SOCIETE DE PRESSE ET D’EDITIONS DU CAMEROUN (SOPECAM): mise au point

Politique
Joseph LE | 01-03-2018 04:52

Certains médias nationaux et internationaux, comme s’ils s’étaient passé le mot, se sont livrés ces derniers jours, à la diffusion en boucle de pseudo-révélations sur les séjours du président de la République du Cameroun, Son Excellence Paul Biya, à l’étranger de 1982 à nos jours.

Ils s’inspireraient d’une soi-disant enquête réalisée sur la base des archives de Cameroon Tribune, le Quotidien national bilingue. Eu égard à ce qui précède, la Société de Presse et d’Editions du Cameroun, société éditrice de Cameroon Tribune, tient à porter à l’attention de l’opinion nationale et internationale les éléments ci-après :

1) Après recoupements et vérifications, il s’avère qu’il n’a jamais été fait état, comme chacun peut le constater, des questions d’intendance dans les comptes rendus de nos envoyés spéciaux qui, au demeurant, se limitent aux départs et retours du couple présidentiel ainsi qu’à ses activités officielles, à l’étranger.

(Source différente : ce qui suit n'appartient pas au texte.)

-- ==== Sys2Proof/Laws/Progress.lean ====
section
/-! SUPPORT. What is left of a command: the record of the commands in progress, the bound that falls at every step, and that
a command run to its end has nothing left. -/

namespace Sys2Proof.Machine

/-! The record. -/

theorem partsOf_congr {s s' : State} (h : s'.inProgress = s.inProgress) (t : Nat) : partsOf s' t = partsOf s t := by
  simp [partsOf, h]

theorem partsOf_putParts (s : State) (t : Nat) (ps : List Part) (u : Nat) :
    partsOf (putParts s t ps) u = if u = t then ps else partsOf s u := by
  simp only [partsOf, putParts]
  by_cases h : ps = []
  · rw [if_pos h, mapLookup_mapErase]
    split
    · simp [h]
    · rfl
  · rw [if_neg h, mapLookup_mapInsert]
    split <;> rfl

theorem progressWf_putParts {s : State} (h : progressWf s.inProgress = true) (t : Nat) (ps : List Part) :
    progressWf (putParts s t ps).inProgress = true := by
  simp only [progressWf, Bool.and_eq_true, putParts] at h ⊢
  split
  · exact ⟨risingFrom_mapErase _ _ _ h.1, all_mapErase _ _ _ h.2⟩
  · rename_i hne
    exact ⟨risingFrom_mapInsert _ _ _ _ h.1 (Nat.zero_le _), all_mapInsert _ _ _ _ h.2 (by simpa using hne)⟩

/-! The bound. -/

theorem partLeft_pos (p : Part) : 0 < partLeft p := by
  cases p with
  | access a => cases a <;> simp [partLeft]; rename_i a; cases a.purpose <;> simp [claimLeft]
  | own o => cases o <;> simp [partLeft]; rename_i a r; cases a.purpose <;> simp [enterLeft]

theorem partsLeft_append (ps qs : List Part) : partsLeft (ps ++ qs) = partsLeft ps + partsLeft qs := by
  induction ps with
  | nil => simp [partsLeft]
  | cons p rest ih => simp only [List.cons_append, partsLeft, ih]; omega

theorem partsLeft_eq_zero {ps : List Part} (h : partsLeft ps = 0) : ps = [] := by
  cases ps with
  | nil => rfl
  | cons p rest =>
    have := partLeft_pos p
    simp only [partsLeft] at h
    omega

/-- No poll's prologue is left. -/
def begun (ps : List Part) : Prop := .access .prologue ∉ ps

theorem begun_append {ps qs : List Part} (h1 : begun ps) (h2 : begun qs) : begun (ps ++ qs) := by
  simp only [begun, List.mem_append, not_or] at *
  exact ⟨h1, h2⟩

theorem begun_of_storesOrFaults {ps : List Part} (h : storesOrFaults ps = true) : begun ps := by
  intro hm
  simp only [storesOrFaults, List.all_eq_true] at h
  have := h _ hm
  cases this

theorem begun_pmReadParts (p : Params) (r : Region) (n : Nat) (purpose : ReadFor) : begun (pmReadParts p r n purpose) := by
  rcases pmReadParts_parts p r n purpose with ⟨f, e⟩ | e <;> rw [e]
  · simp [begun, faultParts]
  · cases ceilDiv n (granBytes p.gran) <;> simp [begun, loadParts]

theorem partsLeft_loadParts (off k todo n : Nat) (got : List Byte) (purpose : ReadFor) :
    partsLeft (loadParts off k todo n got purpose) ≤ todo + 5 := by
  cases todo <;> simp [loadParts, partsLeft, partLeft]

theorem begun_loadParts (off k todo n : Nat) (got : List Byte) (purpose : ReadFor) :
    begun (loadParts off k todo n got purpose) := by cases todo <;> simp [begun, loadParts]

theorem partsLeft_progHalfParts (p : Params) (c : Chan) (d : Dir) (r : Region) (mps : Nat) :
    partsLeft (progHalfParts p c d r mps) ≤ 2 := by
  rcases progHalfParts_parts p c d r mps with ⟨f, e⟩ | ⟨a, lo, hi, e⟩ <;> rw [e]
  · simp [faultParts, partsLeft, partLeft]
  · simp only [descriptorParts]
    cases p.gran <;> simp [storePart, partsLeft, partLeft]

/-- What a part leads to is below its bound and holds no prologue. -/
def Falls (bound : Nat) (r : Run (List Part)) : Prop := ∀ more s', r = .ok more s' → partsLeft more < bound ∧ begun more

2) Bien plus, un examen approfondi des sollicitations reçues de la part des étudiants chercheurs en histoire, sociologie, anthropologie, sciences politiques ou autres, pour des travaux de mémoires ou de thèses, n’a permis de déceler dans ces recherches, encadrées par des documentalistes de la SOPECAM, la moindre trace se rapportant à des travaux relatifs aux déplacements du chef de l’Etat à l’étranger.

3) L’accès « online » à toutes les archives numérisées de Cameroon Tribune (plus de 11.000 éditions) n’est jusqu’à ce jour pas encore possible, du fait de la non finalisation de l’implémentation de la solution proposée en vue de la commercialisation des fichiers PDF téléchargeables. En outre, l’accès aux fichiers stockés « offline » fait l’objet de restrictions rigoureuses et aucune autorisation n’a jamais été donnée pour une recherche à grande ou à petite échelle sur cette documentation.

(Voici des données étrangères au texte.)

theorem OthersKept.plain {s0 : State} {left : Nat → List Part} {t : Nat} {s' : State} {more : List Part}
    (h : OthersKept s0 left s') (hm : ∀ x ∈ more, plainPart x = true) :
    OthersKept s0 (Function.update left t (more ++ left t)) s' :=
  h.adds (fun _ _ _ hx => by have := hm _ hx; cases this) h

theorem OthersKept.of_ok {s0 : State} {left : Nat → List Part} {t : Nat} {s' : State} {ps : List Part}
    (h : OthersKept s0 left s') (hm : ∀ x ∈ ps, plainPart x = true) : Adds (OthersKept s0) left t (.ok ps s') :=
  ⟨h, fun _ _ e => by cases e; exact h.plain hm⟩

theorem OthersKept.record {s0 : State} {left : Nat → List Part} {t : Nat} {s : State} {r : Run (List Part)}
    (h : OthersKept s0 left s) (hr : RecordRun t s r) : Adds (OthersKept s0) left t r := by
  cases r with
  | ok ps s1 =>
    obtain ⟨h1, h2⟩ := hr.ok ps s1 rfl
    have := h.transfer h1.params h1.chep
    exact ⟨this, fun _ _ e => by cases e; exact this.plain h2⟩
  | halt s1 =>
    obtain ⟨f, s2, h1, rfl⟩ := hr.halt s1 rfl
    exact ⟨h.transfer h1.params h1.chep, fun _ _ e => by cases e⟩

/-- Parts a claim adds hold no register value (47_lifecycle.md R260). -/
theorem bindParts_reads (p : Params) (a : Claim) (r : Region) {c : Chan} {change : RegChange} {cur : Word32} :
    .access (.writeReg c change cur) ∉ bindParts p a r := by
  intro h
  simp only [bindParts, List.mem_append] at h
  rcases h with h | h
  · have := plainPart_of_storesOrFaults (storesOrFaults_progHalf _ _ _ _ _) h
    cases this
  · simp [changeReg] at h

/-- No step changes an `OTHER` bit of a channel register (10_state.md R39). -/
theorem others_closed {s0 : State} (hl : chepLayoutWf s0.params.chep = true) :
    GrowClosed (fun _ => True) (OthersKept s0) where
  anti := fun _ _ _ hsub h => ⟨h.params, h.regs, fun t c change cur hx => h.reads t c change cur (hsub _ _ hx)⟩
  put := fun _ _ _ _ h => h.transfer rfl rfl
  slots := fun _ _ _ h => h.transfer rfl rfl
  report := fun _ _ _ _ h => h.transfer rfl rfl
  quiet := fun left s r hr h => by
    have q := hr.quiet
    refine ⟨q.params.trans h.params, fun c => ?_, h.reads⟩
    rw [← h.regs c, ← h.params]
    exact (others_of_agree (q.kept (by rw [h.params]; exact hl) c)).symm
  access := fun left s t a ha h => by
    by_cases hr : recordAccess a = true
    · exact h.record (RecordRun.accessStep hr s)
    · cases a with
      | store a n v =>
        rcases storeStep_cases a n v s with ⟨e, _⟩ | ⟨r, e⟩ <;> rw [accessStep, e]
        · exact OthersKept.of_ok (h.transfer rfl rfl) (plain_all rfl)
        · exact ⟨h.transfer rfl rfl, fun _ _ e => by cases e⟩
      | readReg c change =>
        refine ⟨h, fun _ _ e => ?_⟩
        cases e
        refine h.adds (fun c' change' cur hx => ?_) h
        simp only [List.mem_singleton, Part.access.injEq, Access.writeReg.injEq] at hx
        obtain ⟨rfl, _, rfl⟩ := hx
        rfl
      | writeReg c change cur =>
        have hk : OthersKept s0 left (writeChep (.task t) c (changeWord s.params c cur change) s) := by
          refine ⟨h.params, fun c' => ?_, h.reads⟩
          change readChep (setChep s c _) c' &&& _ = _
          rw [readChep_setChep]
          split
          · subst_vars
            rw [h.params, others_changeWord hl]
            exact h.reads t c' change cur ha
          · exact h.regs c'
        exact ⟨hk, fun _ _ e => by cases e; exact hk.plain (by simp)⟩
      | claim a =>
        rcases claimStep_cases t a s with e | ⟨_, e⟩ | ⟨_, e⟩ | ⟨size, _, _, _, e⟩ <;> rw [accessStep, e]
        · exact ⟨h.transfer rfl rfl, fun _ _ e => by cases e⟩
        · exact OthersKept.of_ok (h.transfer rfl rfl) (plain_all rfl)
        · have hk := h.transfer (s' := handOut (.task t) (.err .outOfMemory [])
            (drawInUse a.ch a.dir (setInUse a.ch a.dir true s))) (by simp [drawInUse]) (by simp [drawInUse])
          exact ⟨hk, fun _ _ e => by cases e; exact hk.plain (by simp)⟩
        · have hk := h.transfer (s' := claimed a.ch a.dir size s) (by simp [claimed]) (by simp [claimed])
          exact ⟨hk, fun _ _ e => by cases e; exact hk.adds (fun _ _ _ hx => absurd hx (bindParts_reads _ _ _)) hk⟩
      | _ => exact absurd rfl hr
  own := fun left s t o ho h => by
    by_cases hc : claimPart (.own o) = false
    · exact h.record (RecordRun.ownStep hc s)
    · cases o with
      | enter a r =>
        obtain ⟨more, s', e, hs, hm⟩ := enterHandle_cases t a r s
        rw [ownStep, e]
        have hk : OthersKept s0 left s' := by
          rcases hs with rfl | ⟨res, rfl⟩
          · exact h.transfer (by simp) (by simp)
          · exact h.transfer (by simp) (by simp)
        refine ⟨hk, fun _ _ e => ?_⟩
        cases e
        refine hk.plain fun x hx => ?_
        rcases hm with rfl | ⟨hi, _, rfl⟩
        · cases hx
        · rw [List.mem_singleton.mp hx]; rfl
      | _ => exact absurd rfl hc
  begin := fun left s i o _ h => by
    by_cases hm : mildBegin i = true
    · exact h.record (RecordRun.begin hm o s)
    · cases i <;> try exact absurd rfl hm
      case pmAlloc n =>
        simp only [begin, beginPmAlloc]
        rcases pmAlloc_cases n s with ⟨r, e⟩ | e | ⟨e, _, _⟩ <;> rw [e]
        · exact ⟨h.transfer rfl rfl, fun _ _ e => by cases e⟩
        · exact OthersKept.of_ok (h.transfer rfl rfl) (plain_all rfl)
        · exact OthersKept.of_ok (h.transfer rfl rfl) (plain_all rfl)
      case pmReset => exact OthersKept.of_ok (h.transfer rfl rfl) (plain_all rfl)
      case chReconf0 => exact OthersKept.of_ok (h.transfer rfl rfl) (plain_all rfl)
      case chDrop ch d =>
        simp only [begin, beginChDrop]
        split
        · exact ⟨h.transfer rfl rfl, fun _ _ e => by cases e⟩
        · split
          · exact ⟨h.transfer rfl rfl, fun _ _ e => by cases e⟩
          · exact OthersKept.of_ok (h.transfer (by simp) (by simp)) (plain_all rfl)

end Sys2Proof.Machine
end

4) In fine, la SOPECAM ne reconnaît avoir été associée, ni de près, ni de loin, à une quelconque « recherche » ou « enquête », relative aux déplacements du chef de l’Etat à l’étranger.

5) Dès lors, il faudrait chercher ailleurs les sources documentaires et les véritables motivations des pseudo-révélations livrées à l’opinion, à l’effet manifeste de l’infester et de jeter du discrédit sur un homme d’Etat qui s’emploie au quotidien, à donner la pleine mesure de ses capacités, dans le cadre de l’édification d’un Cameroun paisible et prospère, quel que soit l’endroit du monde où il se trouve.